Extracted records
· · · · · · ·
-- ==== Sys2Proof/Machine/Traversal.lean ====
section
/-! DEFINITION. The Traversal (41_traversal R100 to R106) and the three cell primitives
(R107 to R109). -/

namespace Sys2Proof.Machine

/-- A (channel, row, column) triple (41_traversal R100). -/
structure Triple where
  ch : Nat
  row : Nat
  col : Nat
  deriving DecidableEq, Repr

/-- `cell(p)`: the triple visited at position `p` (41_traversal R101). DESIGN CHOICE: the rule gives it for
`p < H·W·C` only, where `H` and `W` are not 0 (00_scope R11); this function goes on past the last position
and takes a quotient by 0 as 0 and a remainder by 0 as the dividend (log entry 19). -/
def cellAt (h w p : Nat) : Triple := ⟨p / (h * w), p % (h * w) / w, p % w⟩

/-- The position of a triple (41_traversal R101, "and conversely"). -/
def positionOf (h w : Nat) (t : Triple) : Nat := t.ch * (h * w) + t.row * w + t.col

/-- `off(r, c, ch)`, the linear PIX offset of a cell (20_memory R51). -/
def offsetOf (w c : Nat) (t : Triple) : Nat := (t.row * w + t.col) * c + t.ch

/-- `addr(p)` (41_traversal R103). DESIGN CHOICE: from position `H·W·C` on it goes on as `cellAt` does (log
entry 19). -/
def addrAt (h w c p : Nat) : Nat := offsetOf w c (cellAt h w p)

/-- The cursor form's advance after a visit (41_traversal R105). -/
def Triple.advance (h w : Nat) (t : Triple) : Triple :=
  if t.col + 1 < w then { t with col := t.col + 1 }
  else if t.row + 1 < h then { t with col := 0, row := t.row + 1 }
  else ⟨t.ch + 1, 0, 0⟩

/-- The triple after `p` advances from `(0, 0, 0)` (41_traversal R105; log entry 15; past
`H·W·C` advances the rule says nothing, log entry 19). -/
def cursorAt (h w : Nat) : Nat → Triple
  | 0 => ⟨0, 0, 0⟩
  | p + 1 => (cursorAt h w p).advance h w

/-- `addr(p)` for the dimensions in the registers (41_traversal R103). DESIGN CHOICE: from position `H·W·C`
on, where no run asks for it, it goes on as `cellAt` does (log entry 19). -/
def State.addr (s : State) (p : Nat) : Nat := addrAt s.rows s.cols s.chans p

/-- `lsb(p) = PIX[addr(p)] & 1` (43_extract R136): the view, with no access made. -/
def State.lsbAt (s : State) (p : Nat) : Bool := lsbOf (s.byteAt .pix (s.addr p))

/-- `LSBR(p)` (41_traversal R107). -/
def lsbr (s : State) (p : Nat) (rest : Bool → State → Res) : Res :=
  engineRead s .pix (s.addr p) fun v s1 => rest (lsbOf v) s1

/-- `LSBW(p, b)` (41_traversal R108): the write is made even when the byte does not change. -/
def lsbw (s : State) (p : Nat) (b : Bool) (rest : State → Res) : Res :=
  engineRead s .pix (s.addr p) fun v s1 => engineWrite s1 .pix (s.addr p) (withLsb v b) rest

/-- `LSBSET(p)` (41_traversal R109). -/
def lsbset (s : State) (p : Nat) (rest : State → Res) : Res :=
  engineRead s .pix (s.addr p) fun v s1 => engineWrite s1 .pix (s.addr p) (forceLsb v) rest

end Sys2Proof.Machine
end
· · · · · · ·
What you have to do » Reproduce only those lines of the entries above that run from the line with "def lsbw (s" to the final line.

Solution to this problem »
def lsbw (s : State) (p : Nat) (b : Bool) (rest : State → Res) : Res :=
  engineRead s .pix (s.addr p) fun v s1 => engineWrite s1 .pix (s.addr p) (withLsb v b) rest

/-- `LSBSET(p)` (41_traversal R109). -/
def lsbset (s : State) (p : Nat) (rest : State → Res) : Res :=
  engineRead s .pix (s.addr p) fun v s1 => engineWrite s1 .pix (s.addr p) (forceLsb v) rest

end Sys2Proof.Machine
end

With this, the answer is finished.